» **What you are asked to do**
Retype, word for word, every line from the one holding "((opAt s p 0).opcode" through the one holding "up (R51). -/" in the entries below, both included, and only those lines.

START Records

-- ==== Sys2Proof/Certificates/Slice0/Obligations.lean ====
section
/-! DEFINITION. The statements about the model: for every command what it does to the state, for the device what every command keeps.
Names under `Sys2Proof.Claims` are the terms that they share. -/
namespace Sys2Proof.Claims
end Sys2Proof.Claims
open Sys2Proof Sys2Proof.Machine Sys2Proof.Claims

/-! ### Programs of the packet engines (02_packet_engines.md) -/

namespace Sys2Proof.Claims
open Sys2Proof.Machine

/-- The bundle at which a ply stands, and the operation in a slot of it. -/
def bundleAt (s : State) (p : Ply) : Nat := s.bundle p.cluster p.bank p.pc
def opAt (s : State) (p : Ply) (slot : Nat) : EOp := decodeOp (bundleAt s p) slot

/-- Ply `k` is `p`; it runs, on the context that it has or on a free one with its frame readable (R51), and its next bundle may issue: within
the loaded length and the budget, readable, and not held by a barrier. -/
def Ready (s : State) (k : Nat) (p : Ply) : Prop :=
  s.ply k = some p ∧ p.parked = [] ∧ s.canRun p = true ∧ (p.ecc && !p.ctx && decide (0 < p.bundles)) = false ∧ p.issue = none ∧ p.pc < s.rd (bankLen p.cluster p.bank) ∧
  p.bundles < s.rd (ENG_LIMITS.bundle_limit p.cluster) ∧ s.eng.insnEcc.contains (bunKey p.cluster p.bank p.pc) = false ∧
  (bunBarrier (bundleAt s p) = false ∨ p.tags = [])

/-- `slot` is the one valid slot of that bundle and holds the opcode `opc`. -/
def Alone (s : State) (k : Nat) (p : Ply) (slot opc : Nat) : Prop :=
  Ready s k p ∧ nextSlot (bundleAt s p) 0 = some slot ∧ nextSlot (bundleAt s p) (slot + 1) = none ∧ (opAt s p slot).opcode = opc

/-- The same, and the operation's predicate lets it execute. -/
def Runs (s : State) (k : Nat) (p : Ply) (slot opc : Nat) : Prop := Alone s k p slot opc ∧ (opAt s p slot).gated p = true

/-- All three slots are valid, hold these opcodes, and their predicates let them execute. -/
def AllThree (s : State) (p : Ply) (o0 o1 o2 : Nat) : Prop :=
  (bunValid (bundleAt s p) 0 = true ∧ bunValid (bundleAt s p) 1 = true ∧ bunValid (bundleAt s p) 2 = true) ∧
  ((opAt s p 0).opcode = o0 ∧ (opAt s p 1).opcode = o1 ∧ (opAt s p 2).opcode = o2) ∧
  (opAt s p 0).gated p = true ∧ (opAt s p 1).gated p = true ∧ (opAt s p 2).gated p = true

/-- The state in which a bundle of `p` has been counted in ENG_BUNDLECNT and its engine slot has issued (R520); nothing else changes. -/
def counted (s : State) (p : Ply) : State :=
  { s.addWrap (ENG_BUNDLECNT.count p.cluster) 1 with eng := { s.eng with givenAt := Tbl.erase s.eng.givenAt (64 * p.cluster + p.slot) } }

/-- The state after a bundle of ply `k` that leaves it as `q`: the bundle is counted, and nothing else changes. -/
def issued (s : State) (k : Nat) (p q : Ply) : State := (counted s p).setPly k q

/-- The ply on a context with one more bundle counted. -/
def began (p : Ply) : Ply := { p with bundles := p.bundles + 1, ctx := true }

/-- That ply at the bundle `pc`; one that has parked gives its context up (R51). -/
def goes (p : Ply) (pc : Nat) : Ply := { p with pc := pc, bundles := p.bundles + 1, ctx := p.parked.isEmpty }
def past (p : Ply) : Ply := goes p (p.pc + 1)

/-- A general register written, g0 excepted; a predicate written, p0 excepted. -/
def putReg (p : Ply) (r : Nat) (v : Word64) : Ply := if r = 0 then p else { p with g := Tbl.set 0 p.g r v }
def putPred (p : Ply) (r : Nat) (b : Bool) : Ply :=
  if r = 0 then p else { p with p := if b then insNat r p.p else p.p.filter (· != r) }

/-- The operations that write a general register from registers and immediate: command, opcode, value of rd (*Opcodes*). -/
def aluRows : List ((Nat → Instr) × Nat × (Ply → EOp → Word64)) :=
  [(.add, 0x01, fun p o => p.reg o.ra + o.bVal p), (.sub, 0x02, fun p o => p.reg o.ra - o.bVal p),
   (.and, 0x03, fun p o => p.reg o.ra &&& o.bVal p), (.or, 0x04, fun p o => p.reg o.ra ||| o.bVal p),
   (.xor, 0x05, fun p o => p.reg o.ra ^^^ o.bVal p), (.andn, 0x06, fun p o => p.reg o.ra &&& ~~~(o.bVal p)),
   (.mov, 0x07, fun p o => o.bVal p),
   (.minu, 0x08, fun p o => if (p.reg o.ra).toNat ≤ (o.bVal p).toNat then p.reg o.ra else o.bVal p),
   (.maxu, 0x09, fun p o => if (p.reg o.ra).toNat ≤ (o.bVal p).toNat then o.bVal p else p.reg o.ra),
   (.mul, 0x0A, fun p o => p.reg o.ra * o.bVal p), (.clz, 0x0B, fun p o => BitVec.ofNat 64 (clz64 (p.reg o.ra))),
   (.popc, 0x0C, fun p o => BitVec.ofNat 64 (popCount 64 (p.reg o.ra).toNat)),
   (.bswap, 0x0D, fun p o => Machine.bswap (p.reg o.ra) (o.bVal p).toNat),
   (.shl, 0x20, fun p o => p.reg o.ra <<< ((o.bVal p).toNat % 64)), (.shr, 0x21, fun p o => p.reg o.ra >>> ((o.bVal p).toNat % 64)),
   (.sar, 0x22, fun p o => (p.reg o.ra).sshiftRight ((o.bVal p).toNat % 64)),
   (.rol, 0x23, fun p o => (p.reg o.ra).rotateLeft ((o.bVal p).toNat % 64)),
   (.extu, 0x24, fun p o => Machine.extu (p.reg o.ra) o.pos o.len), (.exts, 0x25, fun p o => Machine.exts (p.reg o.ra) o.pos o.len),
   (.ins, 0x26, fun p o => insBits (p.reg o.rd) (p.reg o.ra) o.pos o.len),
   (.hmix, 0x27, fun p o => BitVec.ofNat 64 (crc32c (netBytes (p.reg o.ra) ++ netBytes (o.bVal p))))]

/-- The operations that write a predicate: command, opcode, value of pd. -/
def predRows : List ((Nat → Instr) × Nat × (Ply → EOp → Bool)) :=
  [(.ceq, 0x30, fun p o => p.reg o.ra == o.bVal p), (.cne, 0x31, fun p o => p.reg o.ra != o.bVal p),
   (.cltu, 0x32, fun p o => decide ((p.reg o.ra).toNat < (o.bVal p).toNat)),
   (.cleu, 0x33, fun p o => decide ((p.reg o.ra).toNat ≤ (o.bVal p).toNat)),
   (.clts, 0x34, fun p o => decide ((p.reg o.ra).toInt < (o.bVal p).toInt)),
   (.cles, 0x35, fun p o => decide ((p.reg o.ra).toInt ≤ (o.bVal p).toInt)),
   (.cbit, 0x36, fun p o => (p.reg o.ra).getLsbD ((o.bVal p).toNat % 64)),
   (.pand, 0x37, fun p o => p.pred (o.ra % 8) && p.pred (bitsAt o.b 13 3)),
   (.por, 0x38, fun p o => p.pred (o.ra % 8) || p.pred (bitsAt o.b 13 3)),
   (.pxor, 0x39, fun p o => p.pred (o.ra % 8) != p.pred (bitsAt o.b 13 3))]

/-- Loads and stores: command, opcode, width in bytes. -/
def loadRows : List ((Nat → Instr) × Nat × Nat) := [(.ld8u, 0x40, 1), (.ld16u, 0x41, 2), (.ld32u, 0x42, 4), (.ld64, 0x43, 8)]
def storeRows : List ((Nat → Instr) × Nat × Nat) := [(.st8, 0x44, 1), (.st16, 0x45, 2), (.st32, 0x46, 4), (.st64, 0x47, 8)]

/-- Atomics: command, opcode, address, and what memory holds after it, from the old value. -/
def atomRows : List ((Nat → Instr) × Nat × (Ply → EOp → Nat) × (Ply → EOp → Word64 → Word64)) :=
  [(.aadd, 0x50, fun p o => o.addr p, fun p o old => old + p.reg o.rd), (.aswp, 0x51, fun p o => o.addr p, fun p o _ => p.reg o.rd),
   (.acas, 0x52, fun p o => (p.reg o.ra).toNat, fun p o old => if old = p.reg o.rd then p.reg (bitsAt o.b 13 5) else old),
   (.amaxu, 0x53, fun p o => o.addr p, fun p o old => if old.toNat < (p.reg o.rd).toNat then p.reg o.rd else old)]

/-- Every operation of *Opcodes* with its opcode. -/
def opRows : List ((Nat → Instr) × Nat) :=
  (.nop, 0x00) :: (aluRows.map (fun r => (r.1, r.2.1)) ++ predRows.map (fun r => (r.1, r.2.1)) ++
    loadRows.map (fun r => (r.1, r.2.1)) ++ storeRows.map (fun r => (r.1, r.2.1)) ++ atomRows.map (fun r => (r.1, r.2.1)) ++
    [(.br, 0x58), (.brr, 0x59), (.calls, 0x5A), (.ret, 0x5B), (.call, 0x60), (.calln, 0x61), (.wait, 0x62), (.post, 0x63), (.done, 0x70),
     (.drop, 0x71), (.trap, 0x72), (.recycle, 0x73)])

end Sys2Proof.Claims

/-- The results of *Opcodes* for NOP and the ALU, shift and bit-field classes, with their frame. -/
def Sys2Proof.Claims.AluResults : Prop :=
  (∀ s k p slot, Runs s k p slot 0x00 → exec (.nop k) s = .next (issued s k p (past p))) ∧
  ∀ row ∈ aluRows, ∀ s k p slot, Runs s k p slot row.2.1 →
    exec (row.1 k) s = .next (issued s k p (past (putReg p (opAt s p slot).rd (row.2.2 p (opAt s p slot)))))

/-- The results of *Opcodes* for the compare and predicate classes, with their frame. -/
def Sys2Proof.Claims.PredicateResults : Prop :=
  ∀ row ∈ predRows, ∀ s k p slot, Runs s k p slot row.2.1 →
    exec (row.1 k) s = .next (issued s k p (past (putPred p ((opAt s p slot).rd % 8) (row.2.2 p (opAt s p slot)))))

/-- Every operation of the packet engines that only computes. -/
def Obligations.OperationsOnRegisters : Prop := Claims.AluResults ∧ Claims.PredicateResults

/-- *Opcodes*, load and store classes, over the regions of *Engine address map*. -/
def Sys2Proof.Claims.LoadsAndStores : Prop :=
  (∀ row ∈ loadRows, ∀ s k p slot r, Runs s k p slot row.2.1 →
    (opAt s p slot).addr p % row.2.2 = 0 → locate ((opAt s p slot).addr p) row.2.2 = some r →
    ((∃ o, r = .prog o) ∨ p.ecc = false) →
    exec (row.1 k) s = .next (issued s k p (past (putReg p (opAt s p slot).rd
      (BitVec.ofNat 64 (beNat (s.regionBytes p r row.2.2))))))) ∧
  (∀ row ∈ loadRows, ∀ s k p slot, Runs s k p slot row.2.1 →
    ((opAt s p slot).addr p % row.2.2 ≠ 0 ∨ locate ((opAt s p slot).addr p) row.2.2 = none) →
    exec (row.1 k) s = .next ((issued s k p (began p)).plyFault k 3 ((opAt s p slot).addr p))) ∧
  (∀ row ∈ loadRows, ∀ s k p slot r, Runs s k p slot row.2.1 →
    (opAt s p slot).addr p % row.2.2 = 0 → locate ((opAt s p slot).addr p) row.2.2 = some r → (∀ o, r ≠ .prog o) → p.ecc = true →
    exec (row.1 k) s =
      .next (((issued s k p (began p)).plyFault k 8 0).eccSeen p.cluster p.slot)) ∧
  (∀ row ∈ storeRows, ∀ s k p slot o, Runs s k p slot row.2.1 → (opAt s p slot).addr p % row.2.2 = 0 →
    locate ((opAt s p slot).addr p) row.2.2 = some (.frame o) → ¬(o < 128 ∧ p.tags.contains (o / 32) = true) →
    exec (row.1 k) s = .next (issued s k p (past { p with
      frame := putBytes p.frame o (beBytes row.2.2 (p.reg (opAt s p slot).rd).toNat) }))) ∧
  (∀ row ∈ storeRows, ∀ s k p slot o, Runs s k p slot row.2.1 → (opAt s p slot).addr p % row.2.2 = 0 →
    locate ((opAt s p slot).addr p) row.2.2 = some (.slot o) → ¬(0x70 ≤ o ∧ o < 0x80) →
    exec (row.1 k) s = .next (issued s k p (past { p with
      mem := putBytes p.mem o (beBytes row.2.2 (p.reg (opAt s p slot).rd).toNat) }))) ∧
  (∀ row ∈ storeRows, ∀ s k p slot o, Runs s k p slot row.2.1 → (opAt s p slot).addr p % row.2.2 = 0 →
    locate ((opAt s p slot).addr p) row.2.2 = some (.prog o) →
    exec (row.1 k) s = .next (((counted s p).setPdata p.cluster o (beBytes row.2.2 (p.reg (opAt s p slot).rd).toNat)).setPly k (past p))) ∧
  (∀ row ∈ storeRows, ∀ s k p slot, Runs s k p slot row.2.1 →
    ((opAt s p slot).addr p % row.2.2 ≠ 0 ∨ locate ((opAt s p slot).addr p) row.2.2 = none ∨
      (∃ o, locate ((opAt s p slot).addr p) row.2.2 = some (.slot o) ∧ 0x70 ≤ o ∧ o < 0x80) ∨
      (∃ o, locate ((opAt s p slot).addr p) row.2.2 = some (.frame o) ∧ o < 128 ∧ p.tags.contains (o / 32) = true)) →
    exec (row.1 k) s = .next ((issued s k p (began p)).plyFault k 3 ((opAt s p slot).addr p)))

END Records

» **Finished task**
  ((opAt s p 0).opcode = o0 ∧ (opAt s p 1).opcode = o1 ∧ (opAt s p 2).opcode = o2) ∧
  (opAt s p 0).gated p = true ∧ (opAt s p 1).gated p = true ∧ (opAt s p 2).gated p = true

/-- The state in which a bundle of `p` has been counted in ENG_BUNDLECNT and its engine slot has issued (R520); nothing else changes. -/
def counted (s : State) (p : Ply) : State :=
  { s.addWrap (ENG_BUNDLECNT.count p.cluster) 1 with eng := { s.eng with givenAt := Tbl.erase s.eng.givenAt (64 * p.cluster + p.slot) } }

/-- The state after a bundle of ply `k` that leaves it as `q`: the bundle is counted, and nothing else changes. -/
def issued (s : State) (k : Nat) (p q : Ply) : State := (counted s p).setPly k q

/-- The ply on a context with one more bundle counted. -/
def began (p : Ply) : Ply := { p with bundles := p.bundles + 1, ctx := true }

/-- That ply at the bundle `pc`; one that has parked gives its context up (R51). -/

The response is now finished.